Beyond the Basic Answers
I have reviewed several answers on various students’ past exam questions on the influence of Christian beliefs on how they (Christians) live. Here are some reflections on answering a questions on explaining the impact of faith.
A typical question of this type is: “Explain how does a belief in God/Resurrection/Salvation/Heaven/Hell influences the lives of Christians.” The most basic responses include statements such as, “Christians’ believe that there is (pick one of the above) and they want to please God so they won’t go to Hell (or go to Heaven).” Students have gone on to discuss briefly that by being “good people” and “avoiding sin” they can achieve this goal.
While this simplistic approach to the question isn’t “incorrect,” as this equally simplistic approach to the underlying question IS held by some Christians, it does miss out on some key concepts that are at the heart of Christianity.
So let’s remember that “some Christians believe that since there is (pick one of the above) that they need to keep God happy so they can . . . (as above). This means that they will try to live a good life and follow the Bible.” This in itself is a starting point, but needs to move on to deeper explanation that “many Christians believe that this is not enough.”
Being “Good People”
Here is where we need to explore the nature of sin and the relationship with God. “Sin is anything that breaks relationship with God, or one’s neighbours (fellow human beings).” Avoiding sin, therefore is important. But the Bible states in Romans 3:23,”For all have sinned, and come short of the glory of God.” So being a “good person” isn’t as easy as it seems, nor is it “enough.” Romans 6:23 states “For the wages of sin is death; but the gift of God is eternal life through Jesus Christ our Lord.” It isn’t about being “good,” but being given grace “unmerited favour.”
But then what about the Explanation Question?
Here is where a balanced explanation comes in. “Most” Christians’ lives (and action) are influenced not by “Being good so they can be saved,” but that “since they are saved, they should be good.” One way of phrasing this is that “Christians are not saved by doing good things, but do good things because they are saved.” Ephesians 2:8-9 says, “For by grace you have been saved through faith; and that not of yourselves, it is the gift of God; not as a result of works, that no one should boast.”
The Bible teaches that relationship with God was mended through Jesus’ sacrifice.
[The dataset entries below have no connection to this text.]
-- ==== Sys2Proof/Machine/Access.lean ====
section
/-!
DEFINITION. How an access is formed: buffer records, elements, swizzles, alignment, scaled pages, lines
and their translation, the operand log and its replay (R214 to R242 of spec/07_memory_unit.md), and the
publish table as instructions meet it (R62 to R66 of spec/02_memory_model.md).
-/

namespace Sys2Proof.Machine

/-! ## Buffer records (R214, R217) -/

def recBase (r : BitVec 128) : Nat := r.toNat % 2 ^ 57
def recSwz (r : BitVec 128) : Nat := r.toNat / 2 ^ 57 % 16
def recPub (r : BitVec 128) : Bool := r.getLsbD 61
def recEntry (r : BitVec 128) : Nat := r.toNat % 256
def recStride (r : BitVec 128) : Nat := r.toNat / 2 ^ 64 % 2 ^ 32
def recExtent (r : BitVec 128) : Nat := r.toNat / 2 ^ 96

/-- The `n` bits of `o` from `src` on, exclusive-ored into those from `dst` on. -/
def xorField (o dst src n : Nat) : Nat := o ^^^ (o / 2 ^ src % 2 ^ n * 2 ^ dst)

/-- R217. -/
def swizzle (mode o : Nat) : Nat :=
  match mode with
  | 1 => xorField o 4 7 3
  | 2 => xorField o 4 8 3
  | 3 => xorField o 2 7 5
  | 4 => xorField o 2 9 5
  | 5 => xorField o 7 11 4
  | _ => o

/-! ## Types (R218, R116) -/

/-- R218: bytes of one scalar of an element type. -/
def scalarSize (ty : Nat) : Nat :=
  match ty with
  | 2 => 2
  | 3 => 2
  | 7 => 2
  | 4 => 1
  | 5 => 1
  | 10 => 1
  | _ => 4

def acceptsMem (m : Word) : Bool := decide (modeType m ≤ 10)

/-- R78, R84, R90: a scalar of an element type as a register holds it. -/
def scalarWord (ty v : Nat) : Word :=
  match ty with
  | 2 => BitVec.ofInt 32 (toSigned 16 v)
  | 4 => BitVec.ofInt 32 (toSigned 8 v)
  | 10 => BitVec.ofInt 32 (toSigned 8 v)
  | _ => BitVec.ofNat 32 v

/-! ## The publish table (R62 to R65) -/

def pubAt (s : State) (p : Nat) : PubEntry := tget s.publish p default

def setPub (s : State) (p : Nat) (e : PubEntry) : State := { s with publish := tput s.publish p e }

/-- The front backing of version `v`, and the shadow. -/
def frontBase (e : PubEntry) (v : Nat) : Nat := if v % 2 = 0 then e.back0 else e.back1
def shadowBase (e : PubEntry) (v : Nat) : Nat := if v % 2 = 0 then e.back1 else e.back0

/-- R64: whether a PUBLISH waits at an entry. -/
def publishWaits (e : PubEntry) : Bool := e.waiting.any fun x => x.2.isNone

/-- R63 to R65: operation `o` of a core samples the version of the record's entry; an unpublished record or an
entry that is not enabled samples nothing. The sample is an acquire at system scope (R46): what the core and its die
hold of any line is dropped, not of the published backing alone (DEDUCED, notes/assumptions/57.md). -/
def sampleVersion (s : State) (die core o : Nat) (rec : BitVec 128) (writer : Bool) : State × Option (Nat × Nat) :=
  let p := recEntry rec
  let e := pubAt s p
  if !recPub rec || !e.enabled then (s, none)
  else
    let e' := if writer then { e with writers := e.writers ++ [(o, e.version)] }
      else { e with readers := e.readers ++ [(o, e.version)] }
    (setPub (acquire s die core 5) p e', some (p, e.version.toNat))

/-- Forgets what an operation has asked the home slices for; an answer from another device then goes to no operation. -/
def abandonReqs (s : State) (o : Nat) : State :=
  { s with
    reqs := s.reqs.filter fun p => p.2.op ≠ o
    remote := s.remote.map fun p =>
      (p.1, if p.2.req.op = o then { p.2 with req := { p.2.req with op := 0 }, stale := true } else p.2) }

/-- R216: the base that a record gives an access. -/
def accessBase (s : State) (rec : BitVec 128) (sample : Option (Nat × Nat)) (writer : Bool) : Nat :=
  if !recPub rec then recBase rec
  else
    let e := pubAt s (recEntry rec)
    match sample with
    | some (_, v) => if writer then shadowBase e v else frontBase e v
    | none => frontBase e e.version.toNat

/-- R64: a writer that would sample while a PUBLISH waits is held behind it. -/
def writerHeld (s : State) (rec : BitVec 128) : Bool :=
  recPub rec && publishWaits (pubAt s (recEntry rec))

/-- R65: no instruction that sampled the previous version still reads the backing to be written. -/
def shadowFree (s : State) (sample : Option (Nat × Nat)) : Bool :=
  match sample with
  | none => true
  | some (p, v) => !((pubAt s p).readers.any fun x => decide (x.2.toNat % 2 ≠ v % 2))

/-! ## Elements (R216) -/

/-- R216: the element of index `idx`, up to its address. -/
def elemAt (rec : BitVec 128) (base z n lane idx : Nat) (data : List Word) : Elem :=
  let o := swizzle (recSwz rec) (idx * recStride rec)
  { lane := lane, idx := idx, offset := o, addr := base + o, code := none, fmt := 0
    st := if recExtent rec ≤ idx then .outOfBounds
      else if 2 ^ 57 < base + o + z * n then .addrError else .live
    data := data.flatMap fun v => leBytes z v.toNat }

/-- The lanes of a list of elements. -/
def elemLanes (l : List Elem) : BitVec 32 := toBits 32 (l.map Elem.lane)

def Op.size (op : Op) : Nat := op.z * op.n

/-- Whether an operation writes the memory it translates (R225). -/
def OpKind.writes : OpKind → Bool
  | .store => true
  | .storeRelease => true
  | .atomic => true
  | .routine => true
  | .scatterGrad => true
  | .scatter => true
  | .drain => true
  | _ => false

/-- Operations of the engines, which no order of the memory access unit concerns (R60). -/
def OpKind.engine : OpKind → Bool
  | .copy => true
  | .planes => true
  | .drain => true
  | .refill => true
  | .scatterGrad => true
  | .gather => true
  | .scatter => true
  | .bag => true
  | _ => false

/-- Whether an operation writes the global memory it names: a copy by its direction, the lowest bit
of its code. -/
def Op.isWrite (op : Op) : Bool := op.kind.writes || (op.kind == .copy && op.code % 2 == 1)

/-- Whether an operation counts as a writer of a published record's entry (R64, R257, R274). -/
def OpKind.writer (k : OpKind) : Bool := k.writes || k == .cacheop

/-! ## Operations -/

/-- A new operation of a gang. -/
def gangOp (s : State) (k : Nat) (sl : BitVec 8) (kind : OpKind) : Op :=
  let w := warpAt s k
  { (default : Op) with
    kind := kind, die := w.die, core := w.core, cluster := w.clusterOf, ctx := w.ident.ctx
    warp := some k, group := w.ident.group, slices := sl, before := sl, word := fetchedWord s, mode := gangMode w sl, win := w.win
    pc := gangPc w sl, z := 4, n := 1, issued := s.now, cb := (groupAt s w.ident.group).cb }

/-- Puts a new operation in flight. -/
def addOp (s : State) (op : Op) : Nat × State :=
  let id := newId s
  (id.1, { id.2 with ops := tput id.2.ops id.1 op })

/-- The gang's operation waits for what its instruction needs, and the gang holds (R258). -/
def holdFor (s : State) (k : Nat) (sl : BitVec 8) (o : Nat) : State :=
  modGang s k sl fun x => { x with wait := .held o }

/-! ## Scaled pages (R88 to R91, R220) -/

/-- R88: an address's offset within its 2 MiB page or part. -/
def partOffset (a : Nat) : Nat := a % 2 ^ 21

def scaleStart : Nat := 0x1FF000

/-- R88: the scale byte of the block that holds the element stored at `a`, under format `fmt`. -/
def scaleAddr (a fmt : Nat) : Nat :=
  a - partOffset a + scaleStart + partOffset a / (if fmt = 1 then 512 else 1024)

/-- What a page does with an access to the byte at `a` (R90): plain, decoded, or the format trap. -/
inductive PageUse where
  | plain | decode | trap
  deriving DecidableEq, Repr, Inhabited

/-- R90. From 16 on `ty` is no element type: what acts on whole lines is plain everywhere (R274). -/
def pageUse (fmt ty a : Nat) (write : Bool) : PageUse :=
  if 16 ≤ ty then .plain
  else if fmt = 0 then if 9 ≤ ty then .trap else .plain
  else if scaleStart ≤ partOffset a then if ty ≤ 5 then .plain else .trap
  else
    match ty with
    | 9 => if fmt = 1 then .plain else .trap
    | 10 => if fmt = 2 then .plain else .trap
    | t => if 6 ≤ t ∧ t ≤ 8 ∧ !write then .decode else .trap

/-- R91, R82: an element's value times its scale, rounded to FP32 (`prec` 24) or BF16. -/
def decodeScaled (v : FVal) (scale prec : Nat) : Nat × BitVec 6 :=
  if scale = 255 then (qnan, if v = .nan true then flagNV else 0)
  else
    match v with
    | .nan s => (qnan, if s then flagNV else 0)
    | .inf neg => (infBits neg, 0)
    | .fin neg m e => roundWith ⟨prec, 0, false, false, 0⟩ neg m (e + scale - 127) false 0

/-- R86: entry `c` of a codebook, as a value. -/
def codeValue (cb : List (BitVec 16)) (c : Nat) : FVal := fdecode ((lget cb c 0).toNat * 65536)

/-! ## Placing elements (R219 to R225) -/

/-- Where an element lies, or what kept it from being placed: an address error and a format trap at the byte
address of the element. -/
inductive Place where
  | lines (l : List OpLine) (fmt : Nat) (code : Option Nat)
  | fault (kind va : Nat)
  | misaligned (va : Nat)
  | format (va : Nat)
  deriving DecidableEq, Repr, Inhabited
Since the relationship is mended, then Christians are to walk in that relationship (as Adam and Eve did before the Fall [see Genesis]).
Beyond Pascal’s Wager
Some students have tried to address the question by including reference to Blaise Pascal, the 17th Century Christian philosopher.
His “wager” put forward the idea that humans should believe and obey God as it is a rational act. If God doesn’t exist, a person will have only lived their lives with the insignificant loss of some pleasures, or temporal gain. If God does exist, however, a person who follows a faithful life will receive an incredible gain for their efforts (heaven). The inverse is also true, if there is a God, whose ways are not followed, then the rejector of God’s path will face ultimate loss (hell).
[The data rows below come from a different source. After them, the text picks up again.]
-- ==== Sys2Proof/Machine/Sequencer.lean ====
section
/-!
DEFINITION. The meanings of the sequencer's instructions and events (spec/05_sequencer.md): control
flow, mode and window, special registers, templates, ceilings, barriers and waits, traps.
-/

namespace Sys2Proof.Machine

/-! ## Control flow (R138 to R144) -/

/-- R106: the target of a J-format instruction at `a`. -/
def jumpTarget (a : VAddr) (o : BitVec 24) : VAddr := a + 4 + (o.signExtend 57) * 4

/-- R138: whether any slice of a gang lacks room for `n` entries. -/
def stackFull (w : Warp) (sl : BitVec 8) (n : Nat) : Bool :=
  (bitsOf 8 sl).any fun i => decide (16 < (sliceAt w i).stack.length + n)

def Slice.push (sl : Slice) (k : EntryKind) (pc : VAddr) (m : BitVec 4) : Slice :=
  { sl with stack := ⟨k, pc, m⟩ :: sl.stack }

/-- A control-flow instruction: `f` changes each slice of the gang. -/
def flow (s : State) (k : Nat) (sl : BitVec 8) (f : Nat → Slice → Slice) : Eff :=
  .done ((bitsOf 8 sl).foldl (fun s i => modSlice s k i (f i)) s)

/-- R143: pops entries until a slice has active lanes, or ends it. -/
def popActive : List StackEntry → Slice → Slice
  | [], sl => { sl with stack := [], active := 0, ended := true }
  | e :: r, sl =>
    if e.mask = 0 then popActive r sl
    else
      { sl with
        stack := r, active := e.mask
        pc := if e.kind = .mark then e.pc + 4 else e.pc }

/-- R143: the lanes `x` of a slice end. -/
def exitLanes (sl : Slice) (x : BitVec 4) : Slice :=
  let st := sl.stack.map fun e => { e with mask := e.mask &&& ~~~x }
  let act := sl.active &&& ~~~x
  if act = 0 then popActive st { sl with stack := st, active := 0 }
  else { sl with stack := st, active := act, pc := sl.pc + 4 }

/-- R131, R143: a slice takes a popped entry's mask; one whose lanes have all ended is handled as under EXIT. -/
def resume (sl : Slice) (r : List StackEntry) (m : BitVec 4) (pc : VAddr) : Slice :=
  if m = 0 then popActive r { sl with stack := r, active := 0 }
  else { sl with stack := r, active := m, pc := pc }

/-- R140: the addresses and masks of JOIN and RET, or the stack trap's value. -/
def popJoin (sl : Slice) : Except Nat Slice :=
  match sl.stack with
  | [] => .error 2
  | e :: r =>
    match e.kind with
    | .call => .error 4
    | .pending => .ok (resume sl r e.mask e.pc)
    | .mark => .ok (resume sl r e.mask (sl.pc + 4))

def popRet (sl : Slice) : Except Nat Slice :=
  match sl.stack with
  | [] => .error 2
  | e :: r =>
    match e.kind with
    | .call => .ok (resume sl r e.mask e.pc)
    | _ => .error 3

def execNop (s : State) : Out :=
  issue { past := true } (passing fun s _ _ => s) s

def execBra (o : BitVec 24) (s : State) : Out :=
  issue { past := true } (fun s k sl => flow s k sl fun _ x => { x with pc := jumpTarget x.pc o }) s

/-- R141. -/
def execBrc (o : BitVec 24) (s : State) : Out :=
  issue { past := true } (fun s k sl =>
    let w := warpAt s k
    let parts := fun i => decide (guarded w i ≠ 0 ∧ guarded w i ≠ (sliceAt w i).active)
    if (bitsOf 8 sl).any fun i => parts i && decide (16 ≤ (sliceAt w i).stack.length) then
      .trap 2 1 false
    else
      flow s k sl fun i x =>
        let t := guarded w i
        if t = x.active then { x with pc := jumpTarget x.pc o }
        else if t = 0 then x.advance
        else { x.push .pending (jumpTarget x.pc o) t with active := x.active &&& ~~~t, pc := x.pc + 4 }) s

/-- R142: the lanes of slice `i` that go to the first target, and that target. -/
def firstTarget (s : State) (w : Warp) (i f : Nat) : Option (VAddr × BitVec 4) :=
  let y := bitsOf 4 (guarded w i)
  let tgt := fun j => srcReg s w f (4 * i + j)
  match y with
  | [] => none
  | j :: _ =>
    let hi := (sliceAt w i).pc.toNat / 2 ^ 32 * 2 ^ 32
    some (BitVec.ofNat 57 (hi + (tgt j).toNat), toBits 4 (y.filter fun l => decide (tgt l = tgt j)))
This is a useful inclusion into the discussion, but cannot be a stand-alone response. It is a valid “some Christians believe (or act)” example, but is wanting theologically as it can be seen as a more complex form of the “Be good so I can go to Heaven,” approach.
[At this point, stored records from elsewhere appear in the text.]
/-- What waits behind the records of a context's parked access-processor contexts, renamed. -/
def renamePark (s : State) (ctx : Nat) (f : Resumable → Resumable) : State :=
  modCtx s ctx fun x => { x with
    behind := x.behind.map fun b => (b.1, f b.2)
    waiting := x.waiting.map fun w => { w with behind := f w.behind } }

/-- R371: takes a core's access-processor work off it, with the last warps of workgroup `g`. -/
def takeCore (s : State) (c g : Nat) : State × List ApUnit × List Queue × List (Nat × Op) :=
  let x := coreAt s c
  -- A context that is not parked has its record written, where that can be.
  let s1 := (List.range 16).foldl (fun s i =>
    let y := apCtx s c (i / 8) (i % 8)
    if y.st = .idle ∨ y.st = .parked then s
    else (vwrite s x.ctx (c / 288) (apSpill s c (i / 8) (i % 8)) (apSaveRecord s c (i / 8) (i % 8) y.st)).1) s
  let ops := s1.ops.filter fun p => (p.2.kind == .gather || p.2.kind == .scatter || p.2.kind == .bag) &&
    decide (coreKey p.2.die p.2.core = c)
  let parked := fun r : Resumable => match r with
    | .park k u y => if k = c then .savedPark g u y else r
    | r => r
  let s2 := renamePark (ops.foldl (fun s p => forgetBehind { s with ops := tdel s.ops p.1 } (.op p.1)) s1) x.ctx parked
  (modCore s2 c fun y => { y with
      queues := List.replicate 4 default
      units := (unitsOf y).map fun u => { u with ctxs := List.replicate 8 default } },
    (unitsOf x).map fun u => { u with ctxs := u.ctxs.map fun y => { y with pend := none } }, (queuesOf x).map fun q => { q with holding := [] }, ops)

/-- R300, R335: takes a workgroup's commands off its cluster's engines. -/
def takeCommands (s : State) (c g : Nat) : State × List HashCommand × List MxEntry :=
  let x := clusterAt s c
  let cmds := x.hashQueue.filter fun h => decide (h.group = g)
  let ops := cmds.filterMap HashCommand.op
  let headGone := match x.hashQueue with
    | h :: _ => decide (h.group = g)
    | [] => false
  let s1 := ops.foldl abandonOp (if headGone then forgetBehind s (.hash c) else s)
  let mine := x.mx.filter fun e => decide (e.2.group = g)
  let m := mine.foldl (fun (acc : State × List MxEntry) e =>
    let r := mxSuspend (forgetBehind acc.1 (.op (e.2.op.getD 0))) e.2
    (r.1, acc.2 ++ [r.2])) (s1, [])
  (modCluster m.1 c fun y => { y with
      hashQueue := y.hashQueue.filter fun h => decide (h.group ≠ g)
      hashHeld := y.hashHeld && !headGone
      mx := y.mx.filter fun e => decide (e.2.group ≠ g)
      drain := if mine.any (fun e => y.drain = some e.1) then none else y.drain },
    cmds.map HashCommand.anew, m.2 |> sortBy fun a b => decide (a.seq ≤ b.seq))

/-- R390: the operand regions of a node, as they stand on a cluster. -/
def regionBytes (s : State) (cl g n : Nat) : List (Nat × List Byte) :=
  (nodeAt s g n).tiles.map fun t => (t.cluster, storeRead s cl t.cluster t.bytes)

/-- R390: no workgroup of the node is left on the cluster: what its cohort keeps goes with it, into the records that
are written already. -/
def carryRegions (s : State) (co cl : Nat) (id : Ident) : State :=
  let mine := s.savedGroups.filter fun p => decide ((groupAt s p.1).cohort = co)
  let carried := fun v : SavedGroup => { v with
    pinned := false, objects := namedObjects s cl v, regions := regionBytes s cl id.graph id.node }
  let s1 := mine.foldl (fun s p =>
    if p.2.addrs.isEmpty then { s with savedGroups := tmod s.savedGroups p.1 carried }
    else rewriteGroupRecords s p.1 id.ctx carried) s
  if s1.savedGroups.any (fun p => p.2.pinned && decide (clusterKey p.2.die p.2.cluster = cl) &&
      (groupWarps s p.1).any fun k => (anyWarp s k).any fun w => decide (w.ident.graph = id.graph ∧ w.ident.node = id.node))
  then s1
  else modNode s1 id.graph id.node fun x => { x with openOn := x.openOn.erase cl }

/-- R391: the record of a cohort of several workgroups that has been saved whole. -/
def writeCohortRecord (s : State) (co g : Nat) (id : Ident) : State :=
  let x := tget s.cohorts co default
  let gs := (s.groups.filter fun p => p.2.cohort = co).map Prod.fst
  if x.nwg < 2 ∨ gs.any (fun k => (tfind s.savedGroups k).isNone) then s
  else
    let addr := fun k => (((tfind s.savedGroups k).map SavedGroup.addrs).getD []).headD 0
    let tmpl := ((x.nested.bind (tfind s.images)).map Image.addr).getD 0
    let r := writeRecord s id.ctx x.die (padTo 1024 (padTo 32 (gs.flatMap fun k => leBytes 8 (addr k)) ++
      barrierArea x.bars ++ leBytes 8 tmpl))
    { r.2 with savedGroups := tmod r.2.savedGroups g fun v => { v with addrs := v.addrs ++ [r.1] } }

/-- R391: a workgroup's last resident warp `w` has been saved. -/
def saveGroup (s : State) (w : Warp) : State :=
  let g := w.ident.group
  let cl := w.clusterOf
  let copies := s.ops.filter fun p => (p.2.kind == .copy || p.2.kind == .planes) && decide (p.2.group = g)
  let s1 := copies.foldl (fun s p => forgetBehind (abandonReqs { s with ops := tdel s.ops p.1 } p.1) (.op p.1)) s
  let slots := slotsFor s1 cl w.ident.ctx
  let cmds := takeCommands s1 cl g
  let leaves := (warpsOn s w.die w.core).isEmpty
  let core := if leaves then takeCore cmds.1 w.coreOf g else (cmds.1, [], [], [])
  let id := newId core.1
  let sv : SavedGroup := {
    addrs := [], cluster := w.core / 4, die := w.die, pinned := true, copies := copies, hash := cmds.2.1
    mx := cmds.2.2, objects := [], regions := [], slots := slots, hasCore := leaves
    units := core.2.1, queues := core.2.2.1, ops := core.2.2.2, seq := id.1 }
  let s2 := { id.2 with savedGroups := tput id.2.savedGroups g sv }
  let co := (groupAt s2 g).cohort
  let s3 := if nodeStays s2 g cl w.ident then s2 else carryRegions s2 co cl w.ident
  writeCohortRecord (writeGroupRecords s3 g w.ident.ctx) co g w.ident

/-- R169, R387: whether the save pool has room for a warp's area, once its nested templates have been written there. -/
def areaFits (s : State) (w : Warp) : Bool :=
  (poolTake (saveChain s w.ident.ctx w.die 4 w.image) w.ident.ctx (144 * 1024) 1024).isSome

/-- R169: whether some slice of a warp holds a valid latch entry, also as the warp would stand once its work past an
incomplete fence is discarded. -/
def holdsLatch (w : Warp) : Bool := w.slices.any latched || w.spec.any fun sp => sp.before.any latched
The reason “some other” Christians reject Pascal’s Wager is that it in a sense makes doing “right” a mercenary act, and reduces philanthropic altruism (doing good deeds) to an act of selfishness. The two great commands of the Law – to love God, and to love your neighbour become just calculated strategies for one’s own advancement.
A Christian hymn says “My hope built on nothing less than Jesus’ love and righteousness.” As noted above, scripture says no one can work their way to heaven, nor connive to avoid hell. Salvation is a gift of God. James’ epistle suggests, that believers work because they are saved, not to be saved. They therefore live their lives as acts of thanksgiving and of love.